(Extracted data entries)
•••••

-- ==== Sys2Proof/Laws/Inv.lean ====
section
/-! SUPPORT. An evaluable check that a concrete state meets `State.Inv`, and that it does what it says. -/

namespace Sys2Proof.Machine

/-- `CursorUnit.Inv`, evaluated. -/
def CursorUnit.check (c : Config) (u : CursorUnit) : Bool :=
  decide (u.len ≤ c.hbCap) && decide (u.off ≤ 8 * u.len) && (u.isOpen || u == CursorUnit.closed)

/-- `ParserUnit.Inv`, evaluated. -/
def ParserUnit.check (c : Config) (p : Profile) (fp : ParserUnit) : Bool :=
  decide (ParserState.fits p fp.st = true ∧ fp.buf.length = c.bufCap ∧ fp.cnt ≤ c.bufCap
    ∧ fp.hdr.length = Profile.headerLen p ∧ fp.hcnt ≤ Profile.headerLen p
    ∧ fp.plen ≤ c.bufCap ∧ fp.trl.length = 2 ∧ fp.tcnt ≤ 2
    ∧ (fp.st = .bHeader → fp.hcnt < Profile.headerLen p ∧ fp.cnt = 0)
    ∧ (fp.st = .bPayload → fp.cnt < fp.plen)
    ∧ (fp.st = .bTrailer → fp.tcnt < 2 ∧ fp.cnt = fp.plen ∧ Profile.hasTrailer p = true))

/-- `Memory.Inv`, evaluated. -/
def Memory.check (c : Config) (m : Memory) : Bool := decide (m.wf ∧ m.below c.hbCap)

/-- `Instance.Inv`, evaluated. -/
def Instance.check (c : Config) (p : Profile) (x : Instance) : Bool :=
  x.cur.check c && decide (x.fx.n ≤ c.fxMax ∧ x.fx.oct.length = c.fxMax) && x.fp.check c p
  && decide (x.fo.frame.payload.length ≤ c.bufCap ∧ x.fo.frame.id.length ≤ max c.bufCap idMax) && x.hb.check c

/-- No entry after `b` has a key that `b`'s profile matches to an entry before it. -/
def pairCheck (c : Config) (a b : RegEntry) : Bool :=
  match c.profile? b.proto with
  | some p => !keyMatches p b.proto b.id a
  | none => true

/-- `Registry.Inv`, evaluated. -/
def Registry.check (c : Config) (g : Registry) : Bool :=
  decide (g.n ≤ c.regCap ∧ g.entries.length = c.regCap ∧ (∀ e ∈ g.entries, e.id.length ≤ idMax)
    ∧ (∀ e ∈ g.used, (c.profile? e.proto).isSome) ∧ g.used.Pairwise (fun a b => pairCheck c a b = true))

/-- `State.Inv`, evaluated. -/
def State.check (s : State) : Bool :=
  s.cfg.wf && decide (s.insts.length = s.cfg.nInst ∧ s.port < s.insts.length)
  && (List.range s.insts.length).all (fun k =>
      match s.insts[k]?, s.cfg.instProfile? k with
      | some x, some p => x.check s.cfg p
      | _, _ => false)
  && s.reg.check s.cfg

theorem CursorUnit.inv_of_check {c : Config} {u : CursorUnit} (h : u.check c = true) : u.Inv c := by
  simp only [CursorUnit.check, Bool.and_eq_true, decide_eq_true_eq, Bool.or_eq_true, beq_iff_eq] at h
  refine ⟨h.1.1, h.1.2, fun hc => ?_⟩
  rcases h.2 with h2 | h2
  · rw [hc] at h2; cases h2
  · exact h2

theorem Instance.inv_of_check {c : Config} {p : Profile} {x : Instance} (h : x.check c p = true) : x.Inv c p := by
  simp only [Instance.check, ParserUnit.check, Memory.check, Bool.and_eq_true, decide_eq_true_eq] at h
  exact ⟨CursorUnit.inv_of_check h.1.1.1.1, h.1.1.1.2, h.1.1.2, h.1.2, h.2⟩

theorem Registry.inv_of_check {c : Config} {g : Registry} (h : g.check c = true) : g.Inv c := by
  simp only [Registry.check, decide_eq_true_eq] at h
  refine ⟨h.1, h.2.1, h.2.2.1, h.2.2.2.1, h.2.2.2.2.imp ?_⟩
  intro a b hab p hp
  simp only [pairCheck, hp, Bool.not_eq_true'] at hab
  exact hab

/-- A state that passes the check meets the invariant. -/
theorem State.inv_of_check {s : State} (h : s.check = true) : s.Inv := by
  simp only [State.check, Bool.and_eq_true, decide_eq_true_eq, List.all_eq_true, List.mem_range] at h
  obtain ⟨⟨⟨h1, h2, h3⟩, h4⟩, h5⟩ := h
  refine ⟨h1, h2, h3, fun k x hx => ?_, Registry.inv_of_check h5⟩
  have hk : k < s.insts.length := (List.getElem?_eq_some_iff.mp hx).1
  have hc := h4 k hk
  rw [hx] at hc
  cases hp : s.cfg.instProfile? k with
  | none => rw [hp] at hc; cases hc
  | some p => rw [hp] at hc; exact ⟨p, rfl, Instance.inv_of_check hc⟩

end Sys2Proof.Machine
end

•••••

*Work instruction*
Please print the lines from the start of the records up to and including the line with "fp.hcnt ≤ Profile.headerLen p", copying each one exactly and leaving out the rest.

*Solution to the problem*
-- ==== Sys2Proof/Laws/Inv.lean ====
section
/-! SUPPORT. An evaluable check that a concrete state meets `State.Inv`, and that it does what it says. -/

namespace Sys2Proof.Machine

/-- `CursorUnit.Inv`, evaluated. -/
def CursorUnit.check (c : Config) (u : CursorUnit) : Bool :=
  decide (u.len ≤ c.hbCap) && decide (u.off ≤ 8 * u.len) && (u.isOpen || u == CursorUnit.closed)

/-- `ParserUnit.Inv`, evaluated. -/
def ParserUnit.check (c : Config) (p : Profile) (fp : ParserUnit) : Bool :=
  decide (ParserState.fits p fp.st = true ∧ fp.buf.length = c.bufCap ∧ fp.cnt ≤ c.bufCap
    ∧ fp.hdr.length = Profile.headerLen p ∧ fp.hcnt ≤ Profile.headerLen p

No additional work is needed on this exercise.